Although there are no concrete criteria, the gallery works with the St. Laurent + Hill gallery in Ottawa to initiate the monthly artist into a more formal gallery setting in the nation’s capital.

Enter Kaarsemaker. Already a celebrated artist due to the inclusion of his work in the Newfoundland Provincial Art Bank Collection, The Rooms Provincial Art Gallery, and the City of St. John’s Art Procurement Collection, Kaarsemaker is currently working on his Master of Fine Arts at the University of Ottawa.

Kaarsemaker’s style lines itself with illusionism, dealing mostly with different angles of perception in one work. Kaarsemaker said the inspiration behind his art comes from the different ways people interpret their surroundings.

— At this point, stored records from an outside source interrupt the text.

-- ==== Sys2Proof/Syntax.lean ====
section
/-! DEFINITION. The commands of the V96: one constructor per row of the table of operations and events. -/

set_option Elab.async false

namespace Sys2Proof
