/-- Registers of the NET window. -/
def rowsNET : List RegRow := [
  ⟨Reg.NET_ID, 1, 0x4, 1, 0x4, [⟨16, 16, .ro, 0x4e45⟩, ⟨8, 8, .ro, 1⟩, ⟨0, 8, .ro, 0⟩]⟩,
  ⟨Reg.NET_ERR, 1, 0x4, 1, 0x4, [⟨31, 1, .st, 0⟩, ⟨30, 1, .st, 0⟩, ⟨16, 6, .ro, 0⟩, ⟨0, 16, .ro, 0⟩]⟩,
  ⟨Reg.NET_PORT_CFG 0, 2, 0x40, 1, 0x4, [⟨31, 1, .rw, 0⟩, ⟨30, 1, .rw, 0⟩, ⟨29, 1, .rw, 0⟩, ⟨28, 1, .rw, 1⟩, ⟨16, 12, .rw, 0⟩, ⟨8, 6, .rw, 0x2e⟩, ⟨0, 3, .rw, 7⟩]⟩,
  ⟨Reg.NET_PORT_STATUS 0, 2, 0x40, 1, 0x4, [⟨31, 1, .ro, 0⟩, ⟨30, 1, .ro, 0⟩, ⟨28, 2, .ro, 0⟩, ⟨24, 4, .ro, 0⟩]⟩,
  ⟨Reg.NET_PORT_MAC_LO 0, 2, 0x40, 1, 0x4, [⟨0, 32, .rw, 0⟩]⟩,
  ⟨Reg.NET_PORT_MAC_HI 0, 2, 0x40, 1, 0x4, [⟨0, 16, .rw, 0⟩]⟩,
  ⟨Reg.NET_PORT_IPV4 0, 2, 0x40, 1, 0x4, [⟨0, 32, .rw, 0⟩]⟩,
  ⟨Reg.NET_PORT_DISCARDS 0, 2, 0x40, 1, 0x4, [⟨0, 32, .ro, 0⟩]⟩,
  ⟨Reg.NET_PORT_TS_LAT 0, 2, 0x40, 1, 0x4, [⟨0, 16, .ro, 0⟩]⟩,
  ⟨Reg.NET_FLOW_CFG 0, 32, 0x40, 1, 0x4, [⟨31, 1, .rw, 0⟩, ⟨30, 1, .rw, 0⟩, ⟨29, 1, .rw, 0⟩, ⟨28, 1, .rw, 1⟩, ⟨26, 2, .rw, 0⟩, ⟨25, 1, .rw, 0⟩, ⟨16, 7, .rw, 0x60⟩, ⟨0, 16, .rw, 0x3e8⟩]⟩,
  ⟨Reg.NET_FLOW_DST_A 0, 32, 0x40, 1, 0x4, [⟨0, 32, .rw, 0⟩]⟩,
  ⟨Reg.NET_FLOW_DST_B 0, 32, 0x40, 1, 0x4, [⟨0, 32, .rw, 0⟩]⟩,
  ⟨Reg.NET_FLOW_SRC_A 0, 32, 0x40, 1, 0x4, [⟨0, 32, .rw, 0⟩]⟩,
  ⟨Reg.NET_FLOW_SRC_B 0, 32, 0x40, 1, 0x4, [⟨0, 32, .rw, 0⟩]⟩,
  ⟨Reg.NET_FLOW_UDP 0, 32, 0x40, 1, 0x4, [⟨16, 16, .rw, 0⟩, ⟨0, 16, .rw, 0⟩]⟩,
  ⟨Reg.NET_FLOW_DIMS 0, 32, 0x40, 1, 0x4, [⟨16, 16, .rw, 0⟩, ⟨0, 16, .rw, 0⟩]⟩,
  ⟨Reg.NET_FLOW_TICKS 0, 32, 0x40, 1, 0x4, [⟨0, 32, .rw, 0⟩]⟩,
  ⟨Reg.NET_FLOW_SILENT 0, 32, 0x40, 1, 0x4, [⟨16, 16, .rw, 0⟩, ⟨0, 16, .rw, 0⟩]⟩,
  ⟨Reg.NET_FLOW_STATUS 0, 32, 0x40, 1, 0x4, [⟨31, 1, .ro, 0⟩, ⟨24, 7, .ro, 0⟩, ⟨23, 1, .ro, 0⟩, ⟨22, 1, .ro, 0⟩, ⟨0, 3, .ro, 0⟩]⟩,
  ⟨Reg.NET_FLOW_SKEW 0, 32, 0x40, 1, 0x4, [⟨0, 32, .ro, 0⟩]⟩,
  ⟨Reg.NET_FLOW_ERR 0, 32, 0x40, 1, 0x4, [⟨31, 1, .st, 0⟩, ⟨0, 16, .ro, 0⟩]⟩]

/-- Registers of the TIME window. -/
def rowsTIME : List RegRow := [
  ⟨Reg.TIME_ID, 1, 0x4, 1, 0x4, [⟨16, 16, .ro, 0x5449⟩, ⟨0, 16, .ro, 0x100⟩]⟩,
  ⟨Reg.TIME_CTRL, 1, 0x4, 1, 0x4, [⟨31, 1, .rw, 0⟩, ⟨29, 2, .rw, 0⟩, ⟨28, 1, .rw, 1⟩, ⟨27, 1, .wo, 0⟩, ⟨16, 8, .rw, 0x7f⟩, ⟨0, 16, .rw, 0⟩]⟩,
  ⟨Reg.TIME_STATUS, 1, 0x4, 1, 0x4, [⟨31, 1, .ro, 0⟩, ⟨16, 4, .ro, 0⟩, ⟨8, 1, .ro, 0⟩]⟩,
  ⟨Reg.TIME_ERR, 1, 0x4, 1, 0x4, [⟨31, 1, .st, 0⟩, ⟨0, 16, .ro, 0⟩]⟩,
  ⟨Reg.TIME_CLK_SEC_LO, 1, 0x4, 1, 0x4, [⟨0, 32, .ro, 0⟩]⟩,
  ⟨Reg.TIME_CLK_SEC_HI, 1, 0x4, 1, 0x4, [⟨0, 32, .ro, 0⟩]⟩,
  ⟨Reg.TIME_CLK_NS, 1, 0x4, 1, 0x4, [⟨0, 32, .ro, 0⟩]⟩,
  ⟨Reg.TIME_CLK_FRAC, 1, 0x4, 1, 0x4, [⟨0, 32, .ro, 0⟩]⟩,
  ⟨Reg.TIME_SET_SEC_LO, 1, 0x4, 1, 0x4, [⟨0, 32, .rw, 0⟩]⟩,
  ⟨Reg.TIME_SET_SEC_HI, 1, 0x4, 1, 0x4, [⟨0, 32, .rw, 0⟩]⟩,
  ⟨Reg.TIME_SET_NS, 1, 0x4, 1, 0x4, [⟨0, 32, .rw, 0⟩]⟩,
  ⟨Reg.TIME_RATE, 1, 0x4, 1, 0x4, [⟨0, 32, .rw, 0⟩]⟩,
  ⟨Reg.TIME_SERVO_KP, 1, 0x4, 1, 0x4, [⟨0, 16, .rw, 0x2ccd⟩]⟩,
  ⟨Reg.TIME_SERVO_KI, 1, 0x4, 1, 0x4, [⟨0, 16, .rw, 0x1333⟩]⟩,
  ⟨Reg.TIME_SERVO_THR, 1, 0x4, 1, 0x4, [⟨16, 16, .rw, 0x64⟩, ⟨0, 16, .rw, 0x3e8⟩]⟩,
  ⟨Reg.TIME_SERVO_HOLD, 1, 0x4, 1, 0x4, [⟨16, 16, .rw, 0x3e8⟩, ⟨0, 8, .rw, 0x10⟩]⟩,
  ⟨Reg.TIME_OFFSET, 1, 0x4, 1, 0x4, [⟨0, 32, .ro, 0⟩]⟩,
  ⟨Reg.TIME_PATH_DELAY, 1, 0x4, 1, 0x4, [⟨0, 32, .ro, 0⟩]⟩,
  ⟨Reg.TIME_MONO_LO, 1, 0x4, 1, 0x4, [⟨0, 32, .ro, 0⟩]⟩,
  ⟨Reg.TIME_MONO_HI, 1, 0x4, 1, 0x4, [⟨0, 32, .ro, 0⟩]⟩,
  ⟨Reg.TIME_TPO_CFG 0, 4, 0x20, 1, 0x4, [⟨31, 1, .rw, 0⟩, ⟨29, 2, .rw, 0⟩, ⟨28, 1, .rw, 0⟩, ⟨27, 1, .rw, 0⟩, ⟨1, 1, .w1c, 0⟩, ⟨0, 1, .w1c, 0⟩]⟩,
  ⟨Reg.TIME_TPO_SEC_LO 0, 4, 0x20, 1, 0x4, [⟨0, 32, .rw, 0⟩]⟩,
  ⟨Reg.TIME_TPO_SEC_HI 0, 4, 0x20, 1, 0x4, [⟨0, 32, .rw, 0⟩]⟩,
  ⟨Reg.TIME_TPO_NS 0, 4, 0x20, 1, 0x4, [⟨0, 32, .rw, 0⟩]⟩,
  ⟨Reg.TIME_TPO_PERIOD 0, 4, 0x20, 1, 0x4, [⟨0, 32, .rw, 0x3b9aca00⟩]⟩,
  ⟨Reg.TIME_TPO_WIDTH 0, 4, 0x20, 1, 0x4, [⟨0, 32, .rw, 0x3e8⟩]⟩,
  ⟨Reg.TIME_TPI_CFG 0, 2, 0x20, 1, 0x4, [⟨31, 1, .rw, 0⟩, ⟨29, 2, .rw, 1⟩, ⟨0, 4, .rw, 2⟩]⟩,
  ⟨Reg.TIME_TPI_SEC_LO 0, 2, 0x20, 1, 0x4, [⟨0, 32, .ro, 0⟩]⟩,
  ⟨Reg.TIME_TPI_SEC_HI 0, 2, 0x20, 1, 0x4, [⟨0, 32, .ro, 0⟩]⟩,
  ⟨Reg.TIME_TPI_NS 0, 2, 0x20, 1, 0x4, [⟨0, 32, .ro, 0⟩]⟩,
  ⟨Reg.TIME_TPI_COUNT 0, 2, 0x20, 1, 0x4, [⟨0, 32, .ro, 0⟩]⟩,
  ⟨Reg.TIME_TPI_OVERRUN 0, 2, 0x20, 1, 0x4, [⟨0, 32, .ro, 0⟩]⟩]

/-- Registers of the SCHED window. -/
def rowsSCHED : List RegRow := [
  ⟨Reg.SCHED_ID, 1, 0x4, 1, 0x4, [⟨16, 16, .ro, 0x5343⟩, ⟨8, 8, .ro, 1⟩, ⟨0, 8, .ro, 0⟩]⟩,
  ⟨Reg.SCHED_CTRL, 1, 0x4, 1, 0x4, [⟨31, 1, .w1s, 0⟩, ⟨30, 1, .w1s, 0⟩]⟩,
  ⟨Reg.SCHED_STATUS, 1, 0x4, 1, 0x4, [⟨31, 1, .ro, 0⟩, ⟨16, 7, .ro, 0x40⟩, ⟨0, 16, .ro, 0⟩]⟩,
  ⟨Reg.SCHED_ERR, 1, 0x4, 1, 0x4, [⟨31, 1, .st, 0⟩, ⟨30, 1, .st, 0⟩, ⟨16, 7, .ro, 0⟩, ⟨0, 16, .ro, 0⟩]⟩,
  ⟨Reg.SCHED_ARB, 1, 0x4, 1, 0x4, [⟨0, 5, .rw, 0x10⟩]⟩,
  ⟨Reg.SCHED_STARVE, 1, 0x4, 1, 0x4, [⟨0, 16, .rw, 0xa⟩]⟩,
  ⟨Reg.SCHED_TICKET, 1, 0x4, 1, 0x4, [⟨0, 32, .ro, 0⟩]⟩,
  ⟨Reg.SCHED_CLS_COMMIT, 1, 0x4, 1, 0x4, [⟨1, 1, .w1c, 0⟩, ⟨0, 1, .wo, 0⟩]⟩,
  ⟨Reg.SCHED_CLS_CFG 0, 4, 0x20, 1, 0x4, [⟨31, 1, .rw, 1⟩, ⟨24, 3, .ro, 1⟩, ⟨0, 5, .rw, 0⟩]⟩,
  ⟨Reg.SCHED_CLS_WAYS 0, 4, 0x20, 1, 0x4, [⟨0, 16, .rw, 0⟩]⟩,
  ⟨Reg.SCHED_CLS_PCH_LO 0, 4, 0x20, 1, 0x4, [⟨0, 32, .rw, 0⟩]⟩,
  ⟨Reg.SCHED_CLS_PCH_HI 0, 4, 0x20, 1, 0x4, [⟨0, 32, .rw, 0⟩]⟩,
  ⟨Reg.SCHED_CLS_CORES 0, 4, 0x20, 1, 0x4, [⟨16, 7, .ro, 0⟩, ⟨0, 7, .ro, 0⟩]⟩,
  ⟨Reg.SCHED_CLS_READY 0, 4, 0x20, 1, 0x4, [⟨0, 17, .ro, 0⟩]⟩,
  ⟨Reg.SCHED_CLS_PREEMPTS 0, 4, 0x20, 1, 0x4, [⟨0, 32, .ro, 0⟩]⟩,
  ⟨Reg.SCHED_CLS_MAXWAIT 0, 4, 0x20, 1, 0x4, [⟨31, 1, .wo, 0⟩, ⟨0, 31, .ro, 0⟩]⟩,
  ⟨Reg.SCHED_CLU_CFG 0, 8, 0x10, 1, 0x4, [⟨0, 4, .rw, 2⟩]⟩,
  ⟨Reg.SCHED_CLU_STATUS 0, 8, 0x10, 1, 0x4, [⟨8, 8, .ro, 0xff⟩, ⟨0, 8, .ro, 0xff⟩]⟩]

/-- Registers of the CORE window. -/
def rowsCORE : List RegRow := [
  ⟨Reg.CORE_ID 0, 64, 0x10000, 1, 0x4, [⟨16, 16, .ro, 0x434f⟩, ⟨8, 8, .ro, 1⟩, ⟨0, 8, .ro, 0⟩]⟩,
  ⟨Reg.CORE_LOC 0, 64, 0x10000, 1, 0x4, [⟨8, 3, .ro, 0⟩, ⟨0, 6, .ro, 0⟩]⟩,
  ⟨Reg.CORE_LRW_CTRL 0, 64, 0x10000, 1, 0x4, [⟨31, 1, .rw, 0⟩, ⟨30, 1, .w1s, 0⟩, ⟨8, 8, .rw, 0⟩]⟩,
  ⟨Reg.CORE_LRW_STATUS 0, 64, 0x10000, 1, 0x4, [⟨16, 6, .ro, 0⟩, ⟨8, 6, .ro, 0x20⟩, ⟨0, 3, .ro, 0⟩]⟩,
  ⟨Reg.CORE_LRW_ERR 0, 64, 0x10000, 1, 0x4, [⟨31, 1, .st, 0⟩, ⟨30, 1, .st, 0⟩, ⟨0, 16, .ro, 0⟩]⟩,
  ⟨Reg.CORE_LRW_STICKY 0, 64, 0x10000, 1, 0x4, [⟨2, 1, .st, 0⟩, ⟨1, 1, .st, 0⟩, ⟨0, 1, .st, 0⟩]⟩,
  ⟨Reg.CORE_LRW_CK_CFG 0, 64, 0x10000, 1, 0x4, [⟨31, 1, .rw, 1⟩, ⟨0, 5, .rw, 0xe⟩]⟩,
  ⟨Reg.CORE_LRW_STOP 0, 64, 0x10000, 1, 0x4, [⟨0, 16, .rw, 0x1000⟩]⟩,
  ⟨Reg.CORE_LRW_CK_LOC 0, 64, 0x10000, 1, 0x4, [⟨31, 1, .ro, 0⟩, ⟨16, 9, .ro, 0⟩, ⟨0, 8, .ro, 0⟩]⟩,
  ⟨Reg.CORE_LRW_CK_FAILS 0, 64, 0x10000, 1, 0x4, [⟨0, 32, .ro, 0⟩]⟩,
  ⟨Reg.CORE_LRW_STREAM_LO 0, 64, 0x10000, 1, 0x4, [⟨0, 32, .ro, 0⟩]⟩,
  ⟨Reg.CORE_LRW_STREAM_HI 0, 64, 0x10000, 1, 0x4, [⟨0, 32, .ro, 0⟩]⟩,
  ⟨Reg.CORE_LRW_LANEOPS_LO 0, 64, 0x10000, 1, 0x4, [⟨0, 32, .ro, 0⟩]⟩,
  ⟨Reg.CORE_LRW_LANEOPS_HI 0, 64, 0x10000, 1, 0x4, [⟨0, 32, .ro, 0⟩]⟩,
  ⟨Reg.CORE_LRW_TILES 0, 64, 0x10000, 1, 0x4, [⟨0, 32, .ro, 0⟩]⟩,
  ⟨Reg.CORE_LRW_DISCARDS 0, 64, 0x10000, 1, 0x4, [⟨0, 32, .ro, 0⟩]⟩,
  ⟨Reg.CORE_LRW_SPLITS 0, 64, 0x10000, 1, 0x4, [⟨0, 32, .ro, 0⟩]⟩,
  ⟨Reg.CORE_MRV_STATUS 0, 64, 0x10000, 1, 0x4, [⟨24, 8, .ro, 0⟩, ⟨16, 8, .ro, 0⟩, ⟨1, 1, .ro, 0⟩, ⟨0, 1, .ro, 0⟩]⟩,
  ⟨Reg.CORE_MRV_ERR 0, 64, 0x10000, 1, 0x4, [⟨31, 1, .st, 0⟩, ⟨30, 1, .st, 0⟩, ⟨0, 16, .ro, 0⟩]⟩,
  ⟨Reg.CORE_MRV_STICKY 0, 64, 0x10000, 1, 0x4, [⟨2, 1, .st, 0⟩, ⟨1, 1, .st, 0⟩, ⟨0, 1, .st, 0⟩]⟩,
  ⟨Reg.CORE_MRV_BUSY_LO 0, 64, 0x10000, 1, 0x4, [⟨0, 32, .ro, 0⟩]⟩,
  ⟨Reg.CORE_MRV_BUSY_HI 0, 64, 0x10000, 1, 0x4, [⟨0, 32, .ro, 0⟩]⟩,
  ⟨Reg.CORE_MRV_DRAIN_WAIT 0, 64, 0x10000, 1, 0x4, [⟨0, 32, .ro, 0⟩]⟩,
  ⟨Reg.CORE_MRV_PROBE_CFG 0, 64, 0x10000, 1, 0x4, [⟨31, 1, .w1s, 0⟩, ⟨30, 1, .ro, 0⟩, ⟨16, 1, .rw, 0⟩, ⟨12, 4, .rw, 0⟩, ⟨0, 8, .rw, 0⟩]⟩,
  ⟨Reg.CORE_MRV_PROBE_X 0, 64, 0x10000, 1, 0x4, [⟨0, 32, .rw, 0⟩]⟩,
  ⟨Reg.CORE_MRV_PROBE_Y 0, 64, 0x10000, 1, 0x4, [⟨0, 32, .ro, 0⟩]⟩,
  ⟨Reg.CORE_MRV_PROBE_C0 0, 64, 0x10000, 1, 0x4, [⟨0, 32, .ro, 0⟩]⟩,
  ⟨Reg.CORE_MRV_PROBE_C1 0, 64, 0x10000, 1, 0x4, [⟨0, 32, .ro, 0⟩]⟩,
  ⟨Reg.CORE_MRV_PROBE_C2 0, 64, 0x10000, 1, 0x4, [⟨0, 32, .ro, 0⟩]⟩,
  ⟨Reg.CORE_SCHED_STATUS 0, 64, 0x10000, 1, 0x4, [⟨16, 11, .ro, 0⟩, ⟨6, 2, .ro, 0⟩, ⟨5, 1, .ro, 0⟩]⟩,
  ⟨Reg.CORE_SCHED_REMOTE 0, 64, 0x10000, 1, 0x4, [⟨0, 7, .ro, 0⟩]⟩,
  ⟨Reg.CORE_SCHED_SAVES 0, 64, 0x10000, 1, 0x4, [⟨0, 32, .ro, 0⟩]⟩,
  ⟨Reg.CORE_SCHED_SAVE_MAX 0, 64, 0x10000, 1, 0x4, [⟨0, 32, .ro, 0⟩]⟩,
  ⟨Reg.CORE_SCHED_RESTORES 0, 64, 0x10000, 1, 0x4, [⟨0, 32, .ro, 0⟩]⟩,
  ⟨Reg.CORE_SCALE_ENTRY 0 0, 64, 0x10000, 4096, 0x4, [⟨0, 32, .ro, 0⟩]⟩]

“I like to think about how we are each surrounded by space, each of us in our individual soap bubbles of perception,” he said. “I want to celebrate the beauty of the broken and transparent spaces that open as forms emerge out of and dissolve back into the raw surface of the canvas.”

Kaarsemaker also said his interest in different natural environments is influenced by where he has lived.

Born in Chicago, raised in British Columbia and Burkina Faso, Kaarsemaker said he utilizes the change in his life as an aid to celebrate different ways of perceiving.

“Having moved in and out of different environments has forced me to continually recalibrate,” he said. “At the same time, changing environments helps me to maintain a sense of wonder and sensitivity.”

Gallery worker Brendan de Montigny said Gallery3 is continually trying to bring new people to the gallery and to the ArtWalk.

“Every month we assemble small groups of about 50 people each from different community groups associated with the gallery so that they may come together after hours as a group to sample this new art,” he said.

Gallery3’s social media representative Melodie Sadler said she has high hopes for the ArtWalk in Ottawa.

“We hope to attract a younger audience to the art scene in Ottawa,” she said.

Sadler explains that the ArtWalk in Ottawa is one of many events in large cities worldwide that aim to exhibit new art.

“If you Google ‘First Thursdays,’ results for events in cities such as Toronto will appear. We hope to extend that trend of local art to Ottawa,” Sadler said.